━━━ The data
@[simp] theorem journalAt_pending (tsw page b arg : Nat) : (s.journalAt tsw page b arg).pending = s.pending := sharedOnly.pending (journalAt_shared ..)
@[simp] theorem journalAt_hw (tsw page b arg : Nat) : (s.journalAt tsw page b arg).hw = s.hw := sharedOnly.hw (journalAt_shared ..)
@[simp] theorem journalAt_tun (tsw page b arg : Nat) : (s.journalAt tsw page b arg).tun = s.tun := sharedOnly.tun (journalAt_shared ..)
@[simp] theorem journalAt_links (tsw page b arg : Nat) : (s.journalAt tsw page b arg).links = s.links := sharedOnly.links (journalAt_shared ..)
@[simp] theorem journalAt_planes (tsw page b arg : Nat) : (s.journalAt tsw page b arg).planes = s.planes := sharedOnly.planes (journalAt_shared ..)
@[simp] theorem journalAt_mcg (tsw page b arg : Nat) : (s.journalAt tsw page b arg).mcg = s.mcg := sharedOnly.mcg (journalAt_shared ..)
@[simp] theorem journalAt_rgm (tsw page b arg : Nat) : (s.journalAt tsw page b arg).rgm = s.rgm := sharedOnly.rgm (journalAt_shared ..)
@[simp] theorem journalAt_sch (tsw page b arg : Nat) : (s.journalAt tsw page b arg).sch = s.sch := sharedOnly.sch (journalAt_shared ..)
@[simp] theorem journalAt_dram (tsw page b arg : Nat) : (s.journalAt tsw page b arg).dram = s.dram := sharedOnly.dram (journalAt_shared ..)
@[simp] theorem journalAt_dsp (tsw page b arg : Nat) : (s.journalAt tsw page b arg).dsp = s.dsp := sharedOnly.dsp (journalAt_shared ..)
@[simp] theorem journalAt_sto (tsw page b arg : Nat) : (s.journalAt tsw page b arg).sto = s.sto := sharedOnly.sto (journalAt_shared ..)
@[simp] theorem journalAt_net (tsw page b arg : Nat) : (s.journalAt tsw page b arg).net = s.net := sharedOnly.net (journalAt_shared ..)
@[simp] theorem journalAt_usb (tsw page b arg : Nat) : (s.journalAt tsw page b arg).usb = s.usb := sharedOnly.usb (journalAt_shared ..)
@[simp] theorem journalAt_tim (tsw page b arg : Nat) : (s.journalAt tsw page b arg).tim = s.tim := sharedOnly.tim (journalAt_shared ..)
@[simp] theorem journalAt_eng (tsw page b arg : Nat) : (s.journalAt tsw page b arg).eng = s.eng := sharedOnly.eng (journalAt_shared ..)
@[simp] theorem journalAt_mgt (tsw page b arg : Nat) : (s.journalAt tsw page b arg).mgt = s.mgt := sharedOnly.mgt (journalAt_shared ..)
@[simp] theorem journalAt_key (tsw page b arg : Nat) : (s.journalAt tsw page b arg).key = s.key := sharedOnly.key (journalAt_shared ..)
@[simp] theorem journalAt_fus (tsw page b arg : Nat) : (s.journalAt tsw page b arg).fus = s.fus := sharedOnly.fus (journalAt_shared ..)
@[simp] theorem journalAt_pwr (tsw page b arg : Nat) : (s.journalAt tsw page b arg).pwr = s.pwr := sharedOnly.pwr (journalAt_shared ..)
@[simp] theorem journalAt_rst (tsw page b arg : Nat) : (s.journalAt tsw page b arg).rst = s.rst := sharedOnly.rst (journalAt_shared ..)

@[simp] theorem event_pending (page b arg : Nat) : (s.event page b arg).pending = s.pending := sharedOnly.pending (event_shared ..)
@[simp] theorem event_hw (page b arg : Nat) : (s.event page b arg).hw = s.hw := sharedOnly.hw (event_shared ..)
@[simp] theorem event_tun (page b arg : Nat) : (s.event page b arg).tun = s.tun := sharedOnly.tun (event_shared ..)
@[simp] theorem event_links (page b arg : Nat) : (s.event page b arg).links = s.links := sharedOnly.links (event_shared ..)
@[simp] theorem event_planes (page b arg : Nat) : (s.event page b arg).planes = s.planes := sharedOnly.planes (event_shared ..)
@[simp] theorem event_mcg (page b arg : Nat) : (s.event page b arg).mcg = s.mcg := sharedOnly.mcg (event_shared ..)
@[simp] theorem event_rgm (page b arg : Nat) : (s.event page b arg).rgm = s.rgm := sharedOnly.rgm (event_shared ..)
@[simp] theorem event_sch (page b arg : Nat) : (s.event page b arg).sch = s.sch := sharedOnly.sch (event_shared ..)
@[simp] theorem event_dram (page b arg : Nat) : (s.event page b arg).dram = s.dram := sharedOnly.dram (event_shared ..)
@[simp] theorem event_dsp (page b arg : Nat) : (s.event page b arg).dsp = s.dsp := sharedOnly.dsp (event_shared ..)
@[simp] theorem event_sto (page b arg : Nat) : (s.event page b arg).sto = s.sto := sharedOnly.sto (event_shared ..)
@[simp] theorem event_net (page b arg : Nat) : (s.event page b arg).net = s.net := sharedOnly.net (event_shared ..)
@[simp] theorem event_usb (page b arg : Nat) : (s.event page b arg).usb = s.usb := sharedOnly.usb (event_shared ..)
@[simp] theorem event_tim (page b arg : Nat) : (s.event page b arg).tim = s.tim := sharedOnly.tim (event_shared ..)
@[simp] theorem event_eng (page b arg : Nat) : (s.event page b arg).eng = s.eng := sharedOnly.eng (event_shared ..)
@[simp] theorem event_mgt (page b arg : Nat) : (s.event page b arg).mgt = s.mgt := sharedOnly.mgt (event_shared ..)
@[simp] theorem event_key (page b arg : Nat) : (s.event page b arg).key = s.key := sharedOnly.key (event_shared ..)
@[simp] theorem event_fus (page b arg : Nat) : (s.event page b arg).fus = s.fus := sharedOnly.fus (event_shared ..)
@[simp] theorem event_pwr (page b arg : Nat) : (s.event page b arg).pwr = s.pwr := sharedOnly.pwr (event_shared ..)
@[simp] theorem event_rst (page b arg : Nat) : (s.event page b arg).rst = s.rst := sharedOnly.rst (event_shared ..)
━━━━━━
Brief
What you give back should be only the lines of the records above, starting at the line with "sharedOnly.dram (event_shared ..)" and ending at the line with "sharedOnly.pwr (event_shared ..)", restated word for word.

Answer box
@[simp] theorem event_dram (page b arg : Nat) : (s.event page b arg).dram = s.dram := sharedOnly.dram (event_shared ..)
@[simp] theorem event_dsp (page b arg : Nat) : (s.event page b arg).dsp = s.dsp := sharedOnly.dsp (event_shared ..)
@[simp] theorem event_sto (page b arg : Nat) : (s.event page b arg).sto = s.sto := sharedOnly.sto (event_shared ..)
@[simp] theorem event_net (page b arg : Nat) : (s.event page b arg).net = s.net := sharedOnly.net (event_shared ..)
@[simp] theorem event_usb (page b arg : Nat) : (s.event page b arg).usb = s.usb := sharedOnly.usb (event_shared ..)
@[simp] theorem event_tim (page b arg : Nat) : (s.event page b arg).tim = s.tim := sharedOnly.tim (event_shared ..)
@[simp] theorem event_eng (page b arg : Nat) : (s.event page b arg).eng = s.eng := sharedOnly.eng (event_shared ..)
@[simp] theorem event_mgt (page b arg : Nat) : (s.event page b arg).mgt = s.mgt := sharedOnly.mgt (event_shared ..)
@[simp] theorem event_key (page b arg : Nat) : (s.event page b arg).key = s.key := sharedOnly.key (event_shared ..)
@[simp] theorem event_fus (page b arg : Nat) : (s.event page b arg).fus = s.fus := sharedOnly.fus (event_shared ..)
@[simp] theorem event_pwr (page b arg : Nat) : (s.event page b arg).pwr = s.pwr := sharedOnly.pwr (event_shared ..)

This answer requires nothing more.